Н.Л.: А можно надеяться, что таким образом наши идеи, в том числе Ваши идеи, связанные с восприятием русской женской литературы, попадут в Китай, и в Китае будут восприняты так, как мы хотим? Сложно продвигать такую тематику, связанную с женским голосом в литературе, в Китае? Или же есть надежда, что там это тоже удастся?

М.В.: Наталья Львовна, Вы знаете, мне кажется, что молодое поколение китайцев стало другим.

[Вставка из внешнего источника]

/-- The entries one step of the mixed sub-mode reads. -/
def mixReadsAt (s : Nat → Bool) (colour : Bool) (x : Nat) : List (TableId × Nat) :=
  if colour then [(.pal16, nibbleAt s x)] else [(.monobw, (s x).toNat), (.monobw, (s (x + 1)).toNat)]

/-- The word one step of the mixed sub-mode emits. -/
def mixWordAt (tb : Tables) (s : Nat → Bool) (colour : Bool) (x : Nat) : Word :=
  if colour then w2 (tb.pal16.at (nibbleAt s x)) 1 (tb.pal16.at (nibbleAt s x)) 1
  else pair (tb.monobw.at (s x).toNat) (tb.monobw.at (s (x + 1)).toNat)

/-- The dots one step of the mixed sub-mode takes. -/
def mixTakes (colour : Bool) : Nat := if colour then 4 else 2

theorem mixFrom_succ (tb : Tables) (s f : Nat → Bool) (n x : Nat) (h : x < 560) :
    mixFrom tb s f (n + 1) x
      = mixWordAt tb s (mixColourAt f x) x :: mixFrom tb s f n (x + mixTakes (mixColourAt f x)) := by
  rw [mixFrom, if_neg (by omega)]
  cases mixColourAt f x <;> rfl

theorem mixReadsFrom_succ (s f : Nat → Bool) (n x : Nat) (h : x < 560) :
    mixReadsFrom s f (n + 1) x
      = mixReadsAt s (mixColourAt f x) x ++ mixReadsFrom s f n (x + mixTakes (mixColourAt f x)) := by
  rw [mixReadsFrom, if_neg (by omega)]
  cases mixColourAt f x <;> rfl

theorem drWord_mix (tb : Tables) {d : Datapath} {s f : Nat → Bool} {x e : Nat} (h : DrHolds d s f x e) (h2 : x + 2 ≤ e)
    (h4 : mixColour d = true → x + 4 ≤ e) :
    Follows tb (drWord .mix tb d) (mixReadsAt s (mixColour d) x) (mixWordAt tb s (mixColour d) x) := by
  by_cases hc : mixColour d = true
  · have hn := pal16_follows tb (d.acc.extractLsb' 0 4)
    rw [nibble_of_holds h.acc 0 (by have := h4 hc; omega) (by omega), Nat.add_zero] at hn
    rw [hc]
    exact hn.map (fun e h => by simp [drWord, hc, stepMixColour, h])
      (fun h => by simp [drWord, hc, stepMixColour, h, mixWordAt])
  · rw [Bool.not_eq_true] at hc
    have h0 := follows_monobw tb (d.acc.extractLsb' 0 1).toNat
    have h1 := follows_monobw tb (d.acc.extractLsb' 1 1).toNat
    have i0 := dot_of_holds h.acc 0 (by omega) (by omega)
    have i1 := dot_of_holds h.acc 1 (by omega) (by omega)
    rw [Nat.add_zero] at i0
    rw [i0] at h0
    rw [i1] at h1
    rw [hc]
    exact h0.andThen (l' := [_])
      (fun e h => by simp [drWord, hc, stepMixMono, i0, h])
      (fun h => h1.map (fun e h' => by simp [drWord, hc, stepMixMono, i0, i1, h, h'])
        (fun h' => by simp [drWord, hc, stepMixMono, i0, i1, h, h', mixWordAt]))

Н.Л.: Более интернациолизировано?

М.В.: Да. Вы знаете, что китайские женщины очень активно воспринимают всё — и это в том числе. Они более активны, чем наши. Потому что я вижу среди моих учениц некоторую усталость от борьбы, которая все-таки не увенчалась успехом. Могу Вам сказать это совершенно точно, что все те — не все, конечно, это преувеличение, не все… — но многие надежды, которые были у нас в девяностые годы и были связаны c развитием феминизма, c включением женщины, с ее адаптацией к новым условиям — все-таки не осуществились. И сегодня женщины устали от этого, и они не хотят. Большинство моих девочек, как это ни странно, почти не хотят социализироваться.

Н.Л.: Но берут как исследовательскую «женскую тему»?

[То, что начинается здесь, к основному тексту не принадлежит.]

-- ==== Sys2Proof/Tests/Slice0.lean ====
section
/-! SUPPORT. Tests: the well-formedness checks, the decoding of words written out from the spec, single steps against 95_test_vectors.md, and a witness for the hypotheses of every statement. -/

namespace Sys2Proof.Tests

open Sys2Proof.Machine

/-! ### Well-formedness: an ill-formed term for each check -/

theorem test_line_192_is_ill_formed : (Instr.laddr 192).wellFormed = false ∧ (Instr.dsr 192).wellFormed = false ∧
    (Instr.ddr140 192).wellFormed = false ∧ (Instr.ddr560 192).wellFormed = false ∧
    (Instr.ddr160 192).wellFormed = false ∧ (Instr.ddrMix 192).wellFormed = false := by decide

theorem test_line_191_is_well_formed : (Instr.laddr 191).wellFormed = true ∧ (Instr.ddrMix 191).wellFormed = true := by
  decide

theorem test_mapped_offset_is_ill_formed :
    (Instr.rdUnmapped 0x18).wellFormed = false ∧ (Instr.wrUnmapped 0x18 0).wellFormed = false := by decide

theorem test_misaligned_offset_is_ill_formed :
    (Instr.rdUnmapped 0x1D).wellFormed = false ∧ (Instr.wrUnmapped 0xFE 0).wellFormed = false := by decide

theorem test_unmapped_offsets_are_well_formed :
    (Instr.rdUnmapped 0x1C).wellFormed = true ∧ (Instr.wrUnmapped 0xFC 0).wellFormed = true := by decide

/-! ### Decoding (30_encoding.md R90 to R97, the words bit by bit; 10_state.md R22) -/

theorem test_decode_nop : decodeCommand 0b00000000000000000000000000000000 = .ok .nop := by decide
theorem test_decode_fstart : decodeCommand 0b00010000000000000000000000000000 = .ok .fstart := by decide
theorem test_decode_laddr : decodeCommand 0b00100000000000000000000000001001 = .ok (.laddr 9) := by decide
theorem test_decode_dsr : decodeCommand 0b00110000000000000000000010111111 = .ok (.dsr 191) := by decide
theorem test_decode_ddr140 : decodeCommand 0b01000000000000000000000000000101 = .ok (.ddr140 5) := by decide
theorem test_decode_ddr560 : decodeCommand 0b01000000000000000000010000000101 = .ok (.ddr560 5) := by decide
theorem test_decode_ddr160 : decodeCommand 0b01000000000000000000100000000101 = .ok (.ddr160 5) := by decide
theorem test_decode_ddrMix : decodeCommand 0b01000000000000000000110010111111 = .ok (.ddrMix 191) := by decide
theorem test_decode_ffull : decodeCommand 0b01010000000000000000000000000000 = .ok .ffull := by decide
theorem test_decode_fmixed : decodeCommand 0b01100000000000000000000000000000 = .ok .fmixed := by decide

/-- 95_test_vectors.md, "command decode and errors": the rejected words. -/
theorem test_decode_rejects :
    decodeCommand 0x00000100 = .error .reservedField ∧ decodeCommand 0x00000001 = .error .reservedField ∧
    decodeCommand 0x10001000 = .error .reservedField ∧ decodeCommand 0x20000409 = .error .reservedField ∧
    decodeCommand 0x200000C0 = .error .lineRange ∧ decodeCommand 0x200010C0 = .error .reservedField ∧
    decodeCommand 0x40000CC0 = .error .lineRange ∧ decodeCommand 0x40000300 = .error .reservedField ∧
    decodeCommand 0x50000400 = .error .reservedField ∧ decodeCommand 0x600000FF = .error .reservedField ∧
    decodeCommand 0x70000000 = .error .illegalOp ∧ decodeCommand 0xF00010FF = .error .illegalOp := by decide

/-- The writes, by offset. -/
theorem test_decode_writes :
    (decodeAccess (hostWrite 0x00 1) = .ok (.wrCmd 1) ∧ decodeAccess (hostWrite 0x04 2) = .ok (.wrStatus 2) ∧
      decodeAccess (hostWrite 0x08 3) = .ok (.wrCfg 3) ∧ decodeAccess (hostWrite 0x0C 4) = .ok (.wrFcfg 4)) ∧
    decodeAccess (hostWrite 0x10 5) = .ok (.wrResult 5) ∧ decodeAccess (hostWrite 0x14 6) = .ok (.wrTsel 6) ∧
    decodeAccess (hostWrite 0x18 7) = .ok (.wrTdata 7) ∧ decodeAccess (hostWrite 0x1C 8) = .ok (.wrUnmapped 0x1C 8) := by
  decide

/-- The reads, by offset. -/
theorem test_decode_reads :
    (decodeAccess (hostRead 0x00) = .ok .rdCmd ∧ decodeAccess (hostRead 0x04) = .ok .rdStatus ∧
      decodeAccess (hostRead 0x08) = .ok .rdCfg ∧ decodeAccess (hostRead 0x0C) = .ok .rdFcfg) ∧
    decodeAccess (hostRead 0x10) = .ok .rdResult ∧ decodeAccess (hostRead 0x14) = .ok .rdTsel ∧
    decodeAccess (hostRead 0x18) = .ok .rdTdata ∧ decodeAccess (hostRead 0xFC) = .ok (.rdUnmapped 0xFC) := by decide

/-- 20_memory.md R66: any other access is rejected by name. -/
theorem test_decode_access_rejects :
    decodeAccess { write := true, offset := 0x04, bytes := 2, data := 0 } = .error .width ∧
    decodeAccess { write := false, offset := 0x06, bytes := 4, data := 0 } = .error .misaligned := by decide

/-- 20_memory.md R65: byte 0 of a word holds bits 7:0. -/
theorem test_decode_bytes_little_endian : decodeBytes .c [0x05, 0x0C, 0x00, 0x40] = .ok (.ddrMix 5) := by decide

theorem test_decode_bytes_rejects :
    decodeBytes .c [0x05] = .error .length ∧ decodeBytes .c [0, 0, 0, 0x70] = .error (.command .illegalOp) ∧
    decodeBytes .bus [0x06, 0, 0, 0, 0, 0] = .error (.access .misaligned) := by decide

/-- spec/opcode_table.json's numbering: a command row has 32 bits, a bus row the 8 of its offset. -/
theorem test_decode_table_words :
    decodeTableWord 32 0x40000405 = some (.ddr560 5) ∧ decodeTableWord 8 0x14 = some (.wrTsel 0) ∧
    decodeTableWord 8 0xFC = some (.wrUnmapped 0xFC 0) ∧ decodeTableWord 32 0x70000000 = none := by decide

/-- 30_encoding.md R98: TLOAD's two accesses, and a command statement as a write of CMD. -/
theorem test_host_statements :
    (tload 1 511 7).map decodeAccess = [.ok (.wrTsel 0x000101FF), .ok (.wrTdata 7)] ∧
    decodeAccess (statement (.ddr560 5)) = .ok (.wrCmd 0x40000405) ∧
    clrst.map decodeAccess = [.ok (.wrStatus 6)] := by decide

/-! ### The fixtures of 95_test_vectors.md -/

/-- DOT_T. -/
def dotT (b : Nat) : BitVec 14 :=
  let v := (List.range 7).foldl (fun (v : Nat) i => if b.testBit i then v ||| (3 <<< (12 - 2 * i)) else v) 0
  BitVec.ofNat 14 (if b.testBit 7 then v >>> 1 else v)

/-- The fixture tables; LORES16 is left unwritten. -/
def fixtures : Tables :=
  { dot := (List.range 256).map fun b => (b, dotT b)
    art := (List.range 512).map fun i => (i, BitVec.ofNat 24 (((0x800 ||| i) <<< 12) ||| i))
    pal16 := (List.range 16).map fun i => (i, BitVec.ofNat 12 (0x100 ||| i))
    mono4 := (List.range 4).map fun i => (i, BitVec.ofNat 24 (((0x340 + i) <<< 12) ||| (0x300 + i)))
    monobw := [(0, 0x3F0), (1, 0x3FF)]
    lores16 := [] }

/-- RND_A and RND_M. -/
def rndA (c : Nat) : Byte := BitVec.ofNat 8 (53 * c + 11)

def rndM (c : Nat) : Byte := BitVec.ofNat 8 (29 * c + 7)

/-- One nonzero byte of a line. -/
def only (k : Nat) (v : Byte) (c : Nat) : Byte := if c = k then v else 0

/-- Line 0 of page 1, with the given AUX and MAIN bytes and every other byte 0. -/
def lineMem (a m : Nat → Byte) : Memory :=
  ((List.range 40).map fun c => (c, m c)).filter (fun x => x.2 != 0)
    ++ ((List.range 40).map fun c => (16384 + c, a c)).filter (fun x => x.2 != 0)

/-- The state after reset with the fixtures loaded, one line of graphics bytes, and CFG and FCFG set. -/
def loaded (f : BitVec 7) (a m : Nat → Byte) : State :=
  { State.reset with tables := fixtures, mem := lineMem a m, cfg := f, fcfg := f, mode := deriveMode f }

/-- The same, with a command word accepted. -/
def accepted (w : Word) (f : BitVec 7) (a m : Nat → Byte) : State := (loaded f a m).accept w

/-- A small state with no table, a command accepted and DRV silent. -/
def silent (w : Word) : State := { State.reset.accept w with drvReady := false }

/-- The buffer a step submits last. -/
def lastBuffer : Host.Outcome State Fault Refusal → Option Buffer
  | .next t =>
    match t.out.getLast? with
    | some (.submitScanline b) => some b
    | _ => none
  | .fault _ => none
  | .refused _ => none

/-- A field of the next state. -/
def after {α : Type} (f : State → α) : Host.Outcome State Fault Refusal → Option α
  | .next t => some (f t)
  | .fault _ => none
  | .refused _ => none

/-- A line summary: n, repeat_count, sum, xor and slots. -/
def summary (b : Buffer) : Nat × Nat × Word × Word × Nat :=
  (b.length, b.repeatCount, b.data.foldl (· + ·) 0, b.data.foldl (· ^^^ ·) 0, totalSlots b.data)

/-! ### One step each, against 95_test_vectors.md -/

/-- V-SR-10. -/
theorem test_dsr_rnd : (lastBuffer (exec (.dsr 0) (accepted 0x30000000 0 (fun _ => 0) rndM))).map summary
    = some (284, 0, 0xE60EA60C, 0x3066B066, 600) := by decide +kernel

/-- V-SR-6: the half-dot replication. -/
theorem test_dsr_replication :
    ((lastBuffer (exec (.dsr 0)
      (accepted 0x30000000 0 (fun _ => 0) fun c => if c = 0 then 0x40 else if c = 1 then 0x80 else 0))).map
        fun b => (b.data.drop 7).take 5) = some [0x08010001, 0x09070107, 0x081C001C, 0x09700170, 0x08C000C0] := by
  decide +kernel

/-- V-140-5. -/
theorem test_ddr140_rnd : (lastBuffer (exec (.ddr140 0) (accepted 0x40000000 0 rndA rndM))).map summary
    = some (74, 0, 0x77E1F878, 0x3005B00A, 600) := by decide +kernel

/-- V-140-2: a nibble that straddles AUX and MAIN. -/
theorem test_ddr140_straddle :
    ((lastBuffer (exec (.ddr140 0) (accepted 0x40000000 0 (only 0 0x70) (only 0 0x01)))).map
      fun b => (b.data.drop 3).take 2) = some [0x310F3100, 0x31003100] := by decide +kernel

/-- V-560-4. -/
theorem test_ddr560_rnd : (lastBuffer (exec (.ddr560 0) (accepted 0x40000400 0 rndA rndM))).map summary
    = some (284, 0, 0x9FACD9A8, 0x3000B000, 600) := by decide +kernel

/-- V-560-2: a pair that straddles AUX bit 6 and MAIN bit 0. -/
theorem test_ddr560_straddle :
    ((lastBuffer (exec (.ddr560 0) (accepted 0x40000400 0 (only 0 0x40) (only 0 0x01)))).map
      fun b => (b.data.drop 5).take 3) = some [0x03400300, 0x03430303, 0x03400300] := by decide +kernel

/-- V-160-4. -/
theorem test_ddr160_rnd : (lastBuffer (exec (.ddr160 0) (accepted 0x40000800 0 rndA rndM))).map summary
    = some (81, 0, 0x5254D258, 0x000D8000, 640) := by decide +kernel

/-- V-160-3: DUP. -/
theorem test_ddr160_dup :
    (lastBuffer (exec (.ddr160 0) (accepted 0x40000800 0x40 (fun _ => 0) fun _ => 0))).map summary
      = some (80, 1, 0x500F5000, 0x00000000, 640) := by decide +kernel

М.В.: Да, берут, но они берут в достаточной степени отстраненно от собственной биографии. Например, для меня моя работа с женскими текстами была очень важна в плане моего созревания. Я Вам сказала, что семейная ситуация сыграла огромную роль. Но для меня работа в этом направлении, в плане того, что я могу восстановить некую справедливость — это главная задача моей, может быть, жизни — восстановить справедливость по отношению к этим не просто забытым, а изгнанным женским фигурам — меня очень поддерживает. И, может быть, это — единственное, что делает мою жизнь осмысленной, потому что сегодня, к сожалению, преподавание уже не дает никаких шансов на то, что ты востребован и нужен. А эта область мне подсказывает, что не пропадет мой скорбный труд. И работая в этой области, я ни разу не раскаялась. Я во многих других разочаровалась, перестала быть вдохновленной — а здесь я еще горю. Вы знаете, я берусь бесконечно за какие-то проекты, берусь за издание книг, это все для меня важно. Потому что я все равно верю, что письменный, печатный вариант останется. Хотя бы в одном экземпляре, и он будет востребован. Пробивать это невероятно трудно, но я пробиваю…

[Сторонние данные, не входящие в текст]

-- ==== Sys2Proof/Machine/Formatter.lean ====
section
/-! DEFINITION. The binary formatter `bin(v, w)` (`40_front_end.md` R80 to R83) and the reading of a bit vector as a
string (`00_scope.md` R8). -/

namespace Sys2Proof.Machine

/-- `-2^w <= v < 2^w`: the values the formatter takes under either policy (R80, R81). -/
def inDomain (v : Int) (w : Nat) : Bool := decide (-((2 ^ w : Nat) : Int) ≤ v ∧ v < ((2 ^ w : Nat) : Int))

/-- `v mod 2^w` as a bit vector (R9, R82). -/
def modBits (v : Int) (w : Nat) : BitVec w := BitVec.ofNat w (v % ((2 ^ w : Nat) : Int)).toNat

/-- The binary formatter; nothing where it raises `MalformedOperand` (R82). -/
def bin (p : OverflowPolicy) (v : Int) (w : Nat) : Option (BitVec w) :=
  if inDomain v w then some (modBits v w)
  else match p with
    | .error => none
    | .truncate => some (modBits v w)

/-- The character of a bit. -/
def bitChar (b : Bool) : Byte := if b then ascii '1' else ascii '0'

/-- `str(v)`: the bits of `v` as characters, most significant first (R8). -/
def bitString {n : Nat} (v : BitVec n) : Line := (List.range n).map (fun k => bitChar (v.getLsbD (n - 1 - k)))

/-- The bytes of a word in the order a consumer stores them (R41). -/
def storedBytes (o : ByteOrder) (w : Word) : List Byte :=
  let low := [w.extractLsb' 0 8, w.extractLsb' 8 8, w.extractLsb' 16 8, w.extractLsb' 24 8]
  match o with
  | .leastSignificantFirst => low
  | .mostSignificantFirst => low.reverse

end Sys2Proof.Machine
end

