-- ==== Sys2Proof/Machine/Shell.lean ====
section
/-! DEFINITION. What the file-processing shell owes the encoder and its users (`60_exceptions.md` R199 to R201): one
output line per input line, a diagnostic line in place of a word. -/

namespace Sys2Proof.Machine

/-- The newline character. -/
def newline : Byte := 0x0A

/-- A string of exactly 32 characters `0` and `1` (R200). -/
def looksLikeWord (l : Line) : Bool := l.length == 32 && l.all (fun b => b == ascii '0' || b == ascii '1')

/-- Whether a token occurs in a text. -/
def occursIn (t : Token) (l : Line) : Bool := l.tails.any (fun rest => t.isPrefixOf rest)

/-- The constraints of R200 on a diagnostic line: one line, the token in it for the two "unknown" errors, no word and
not empty. -/
def diagAllowed (e : EncodeError) (l : Line) : Bool :=
  !l.contains newline && !l.isEmpty && !looksLikeWord l && (e.kind == .malformedOperand || occursIn e.tok l)

/-- A line that meets the constraints, for when the open parameter does not. -/
def diagMarker (e : EncodeError) : Line :=
  tok ['e', 'r', 'r', 'o', 'r', ' '] ++ (if e.kind == .malformedOperand then [] else e.tok)

/-- The diagnostic line: the open parameter `DIAG`, held to the constraints of R200. -/
def diag (e : EncodeError) : Line := if diagAllowed e (Config.diagText e) then Config.diagText e else diagMarker e

/-- The output line for an outcome (R200, R201). -/
def outputLine : TextResult → Line
  | .ok text => text
  | .err e => diag e

/-- The output file for a list of outcomes: each line followed by one newline (R201). -/
def outputFile (rs : List TextResult) : List Byte := rs.flatMap (fun r => outputLine r ++ [newline])

/-- The output file for the lines of an input file (R199, R201). -/
def shellRun (c : Config) (lines : List Line) : List Byte := outputFile (lines.map (encodeInstruction c))

/-- The text outcomes the host has been given. -/
def State.textResults (s : State) : List TextResult :=
  s.outputs.filterMap (fun o => match o with
    | .text r => some r
    | .block _ => none
    | .classified _ => none
    | .wires _ => none)

end Sys2Proof.Machine
end

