-- ==== Sys2Proof/Laws/State.lean ====
section
/-! SUPPORT. One lemma per field per update of the state. -/

namespace Sys2Proof.Machine

variable (s : State) (r : BlockResult) (o : Output) (rest : List Input)

@[simp] theorem State.respond_cfg : (s.respond r).cfg = s.cfg := rfl
@[simp] theorem State.respond_inputs : (s.respond r).inputs = s.inputs := rfl
@[simp] theorem State.respond_resp : (s.respond r).resp = some r := rfl
@[simp] theorem State.respond_outputs : (s.respond r).outputs = s.outputs := rfl

@[simp] theorem State.idle_cfg : s.idle.cfg = s.cfg := rfl
@[simp] theorem State.idle_inputs : s.idle.inputs = s.inputs := rfl
@[simp] theorem State.idle_resp : s.idle.resp = none := rfl
@[simp] theorem State.idle_outputs : s.idle.outputs = s.outputs := rfl

@[simp] theorem State.emit_cfg : (s.emit o).cfg = s.cfg := rfl
@[simp] theorem State.emit_inputs : (s.emit o).inputs = s.inputs := rfl
@[simp] theorem State.emit_resp : (s.emit o).resp = s.resp := rfl
@[simp] theorem State.emit_outputs : (s.emit o).outputs = s.outputs ++ [o] := rfl

@[simp] theorem State.advance_cfg : (s.advance rest).cfg = s.cfg := rfl
@[simp] theorem State.advance_inputs : (s.advance rest).inputs = rest := rfl
@[simp] theorem State.advance_resp : (s.advance rest).resp = s.resp := rfl
@[simp] theorem State.advance_outputs : (s.advance rest).outputs = s.outputs := rfl

@[simp] theorem State.reset_cfg : State.reset.cfg = Config.defaultInstance := rfl
@[simp] theorem State.reset_inputs : State.reset.inputs = [] := rfl
@[simp] theorem State.reset_resp : State.reset.resp = none := rfl
@[simp] theorem State.reset_outputs : State.reset.outputs = [] := rfl

end Sys2Proof.Machine
end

Н.Л.: А что это меняет в современных женщинах? Читают ли они наши эти книги?

М.В.: А я не для женщин это делаю, я это делаю для мужчин. Я Вам могу сказать: когда я задумала такой проект, как «Женская драматургия Серебряного века», надо мной просто все литературоведы смеялись. Мне говорили: «Ты хочешь писать о женской драматургии? Ее же нет. Где ты видела женщин-драматургов в Серебряном веке?». И никто мне из крупных литературоведов не мог назвать ни одного имени — кто-то вспоминал Гиппиус. И все. У нее да, действительно были пьесы. Но я предложила пьесы Анны Мар, Мирэ, Тэффи, Щепкиной-Куперник… И когда мужчины-литературоведы видят эту книгу, знаете, ретируются что ли, им становится как-то стыдно, что они не знали целой области.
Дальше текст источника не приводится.